-- Task description --
Below are some records. Print exactly the lines between the one holding "(s.onFaults f).peers = s.peers := rfl" and the one holding "(s.onAlert f).tracker = s.tracker := rfl", inclusive, and nothing else.

-- The data --
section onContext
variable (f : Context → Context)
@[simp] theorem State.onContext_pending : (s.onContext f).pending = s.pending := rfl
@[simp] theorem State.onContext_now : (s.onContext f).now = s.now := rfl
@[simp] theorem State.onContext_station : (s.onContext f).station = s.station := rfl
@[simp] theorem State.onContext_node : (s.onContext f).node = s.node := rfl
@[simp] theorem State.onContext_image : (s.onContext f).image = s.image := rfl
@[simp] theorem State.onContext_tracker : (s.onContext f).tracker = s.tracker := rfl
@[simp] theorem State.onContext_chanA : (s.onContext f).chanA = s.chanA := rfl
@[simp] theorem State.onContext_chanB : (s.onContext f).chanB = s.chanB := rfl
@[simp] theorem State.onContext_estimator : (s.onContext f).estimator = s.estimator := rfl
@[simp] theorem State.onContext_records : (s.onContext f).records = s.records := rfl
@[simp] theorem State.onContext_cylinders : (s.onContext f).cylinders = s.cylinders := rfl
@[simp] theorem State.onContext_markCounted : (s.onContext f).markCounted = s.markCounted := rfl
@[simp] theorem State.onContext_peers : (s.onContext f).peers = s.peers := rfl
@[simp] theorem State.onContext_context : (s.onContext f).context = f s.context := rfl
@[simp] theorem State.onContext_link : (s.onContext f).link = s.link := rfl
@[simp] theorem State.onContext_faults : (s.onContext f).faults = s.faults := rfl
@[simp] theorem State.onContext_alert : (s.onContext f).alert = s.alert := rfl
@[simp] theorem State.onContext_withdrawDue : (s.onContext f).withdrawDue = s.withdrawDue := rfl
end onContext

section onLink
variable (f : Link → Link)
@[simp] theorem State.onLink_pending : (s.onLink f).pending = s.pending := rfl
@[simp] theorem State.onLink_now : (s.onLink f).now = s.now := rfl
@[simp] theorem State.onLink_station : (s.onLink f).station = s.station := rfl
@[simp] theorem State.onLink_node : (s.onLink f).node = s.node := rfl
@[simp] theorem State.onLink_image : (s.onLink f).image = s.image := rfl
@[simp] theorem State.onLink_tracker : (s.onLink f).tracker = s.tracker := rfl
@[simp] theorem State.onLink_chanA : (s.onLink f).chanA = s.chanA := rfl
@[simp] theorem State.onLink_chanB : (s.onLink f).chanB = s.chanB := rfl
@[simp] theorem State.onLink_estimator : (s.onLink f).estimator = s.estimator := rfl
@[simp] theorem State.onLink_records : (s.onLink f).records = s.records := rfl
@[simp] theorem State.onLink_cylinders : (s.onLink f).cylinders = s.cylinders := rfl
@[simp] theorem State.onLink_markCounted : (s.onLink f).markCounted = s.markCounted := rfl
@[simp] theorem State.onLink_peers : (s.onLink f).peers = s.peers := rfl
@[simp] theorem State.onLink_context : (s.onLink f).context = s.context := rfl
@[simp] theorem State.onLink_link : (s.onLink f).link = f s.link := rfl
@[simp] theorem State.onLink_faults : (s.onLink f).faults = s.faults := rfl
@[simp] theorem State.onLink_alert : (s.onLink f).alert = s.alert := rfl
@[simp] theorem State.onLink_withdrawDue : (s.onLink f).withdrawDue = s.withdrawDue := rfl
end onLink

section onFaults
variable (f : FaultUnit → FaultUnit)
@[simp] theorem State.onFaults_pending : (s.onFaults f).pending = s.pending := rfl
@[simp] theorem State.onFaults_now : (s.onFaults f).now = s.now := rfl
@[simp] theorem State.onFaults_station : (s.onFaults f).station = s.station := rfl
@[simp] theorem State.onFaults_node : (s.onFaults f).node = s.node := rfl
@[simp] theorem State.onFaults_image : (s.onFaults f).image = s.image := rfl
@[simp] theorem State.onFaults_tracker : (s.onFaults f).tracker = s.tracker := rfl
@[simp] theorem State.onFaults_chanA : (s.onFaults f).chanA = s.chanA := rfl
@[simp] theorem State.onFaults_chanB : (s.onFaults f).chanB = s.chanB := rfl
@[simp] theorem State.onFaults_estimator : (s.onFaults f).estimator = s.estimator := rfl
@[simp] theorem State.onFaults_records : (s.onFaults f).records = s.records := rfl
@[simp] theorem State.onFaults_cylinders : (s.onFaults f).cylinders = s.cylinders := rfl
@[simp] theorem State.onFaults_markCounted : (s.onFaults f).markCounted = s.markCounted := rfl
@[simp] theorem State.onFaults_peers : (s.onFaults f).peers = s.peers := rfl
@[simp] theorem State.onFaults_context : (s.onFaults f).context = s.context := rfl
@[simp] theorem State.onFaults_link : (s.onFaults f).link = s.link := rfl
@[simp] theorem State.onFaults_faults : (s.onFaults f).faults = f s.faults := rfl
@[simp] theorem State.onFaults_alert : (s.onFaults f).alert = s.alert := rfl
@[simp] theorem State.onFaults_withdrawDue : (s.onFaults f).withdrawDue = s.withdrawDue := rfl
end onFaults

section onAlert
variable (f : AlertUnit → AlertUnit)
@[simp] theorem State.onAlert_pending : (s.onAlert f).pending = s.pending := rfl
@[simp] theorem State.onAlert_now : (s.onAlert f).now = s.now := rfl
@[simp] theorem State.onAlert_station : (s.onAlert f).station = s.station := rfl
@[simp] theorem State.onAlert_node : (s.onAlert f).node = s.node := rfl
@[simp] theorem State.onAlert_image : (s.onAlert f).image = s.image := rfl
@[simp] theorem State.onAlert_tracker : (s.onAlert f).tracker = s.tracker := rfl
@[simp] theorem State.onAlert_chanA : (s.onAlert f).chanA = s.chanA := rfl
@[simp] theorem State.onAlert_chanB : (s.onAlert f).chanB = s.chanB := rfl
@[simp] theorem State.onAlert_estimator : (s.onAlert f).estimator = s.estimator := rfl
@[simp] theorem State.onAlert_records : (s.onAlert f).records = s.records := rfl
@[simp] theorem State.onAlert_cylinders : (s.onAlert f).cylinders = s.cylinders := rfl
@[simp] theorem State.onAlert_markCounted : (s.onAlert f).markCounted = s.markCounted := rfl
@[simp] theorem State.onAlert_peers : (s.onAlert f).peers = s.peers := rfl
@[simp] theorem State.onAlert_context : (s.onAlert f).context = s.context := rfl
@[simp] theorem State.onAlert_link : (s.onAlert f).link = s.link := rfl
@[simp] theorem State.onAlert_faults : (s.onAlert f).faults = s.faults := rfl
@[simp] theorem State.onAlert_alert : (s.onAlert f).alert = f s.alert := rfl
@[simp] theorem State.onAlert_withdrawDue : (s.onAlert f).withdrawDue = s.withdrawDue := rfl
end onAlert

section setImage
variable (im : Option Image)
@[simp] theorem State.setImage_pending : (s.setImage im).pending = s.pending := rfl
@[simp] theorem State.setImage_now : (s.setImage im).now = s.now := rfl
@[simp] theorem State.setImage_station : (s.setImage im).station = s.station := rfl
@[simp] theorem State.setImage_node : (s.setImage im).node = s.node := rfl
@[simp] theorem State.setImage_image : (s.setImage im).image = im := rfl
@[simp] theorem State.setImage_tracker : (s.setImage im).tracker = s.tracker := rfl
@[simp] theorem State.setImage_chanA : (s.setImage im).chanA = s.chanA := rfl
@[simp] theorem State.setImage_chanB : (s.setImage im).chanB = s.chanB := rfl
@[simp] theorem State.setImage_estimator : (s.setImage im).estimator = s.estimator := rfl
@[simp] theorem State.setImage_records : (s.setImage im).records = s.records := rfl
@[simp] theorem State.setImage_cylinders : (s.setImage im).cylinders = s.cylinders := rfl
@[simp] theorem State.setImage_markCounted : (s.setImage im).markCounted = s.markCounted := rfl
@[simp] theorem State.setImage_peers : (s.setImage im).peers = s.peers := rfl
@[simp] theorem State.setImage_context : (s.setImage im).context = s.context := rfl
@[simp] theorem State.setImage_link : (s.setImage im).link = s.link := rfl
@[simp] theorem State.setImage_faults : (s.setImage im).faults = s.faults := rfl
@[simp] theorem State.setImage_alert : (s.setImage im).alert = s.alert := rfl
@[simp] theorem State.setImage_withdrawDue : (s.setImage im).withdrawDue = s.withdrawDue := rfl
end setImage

-- Solution for this problem --
@[simp] theorem State.onFaults_peers : (s.onFaults f).peers = s.peers := rfl
@[simp] theorem State.onFaults_context : (s.onFaults f).context = s.context := rfl
@[simp] theorem State.onFaults_link : (s.onFaults f).link = s.link := rfl
@[simp] theorem State.onFaults_faults : (s.onFaults f).faults = f s.faults := rfl
@[simp] theorem State.onFaults_alert : (s.onFaults f).alert = s.alert := rfl
@[simp] theorem State.onFaults_withdrawDue : (s.onFaults f).withdrawDue = s.withdrawDue := rfl
end onFaults

section onAlert
variable (f : AlertUnit → AlertUnit)
@[simp] theorem State.onAlert_pending : (s.onAlert f).pending = s.pending := rfl
@[simp] theorem State.onAlert_now : (s.onAlert f).now = s.now := rfl
@[simp] theorem State.onAlert_station : (s.onAlert f).station = s.station := rfl
@[simp] theorem State.onAlert_node : (s.onAlert f).node = s.node := rfl
@[simp] theorem State.onAlert_image : (s.onAlert f).image = s.image := rfl
@[simp] theorem State.onAlert_tracker : (s.onAlert f).tracker = s.tracker := rfl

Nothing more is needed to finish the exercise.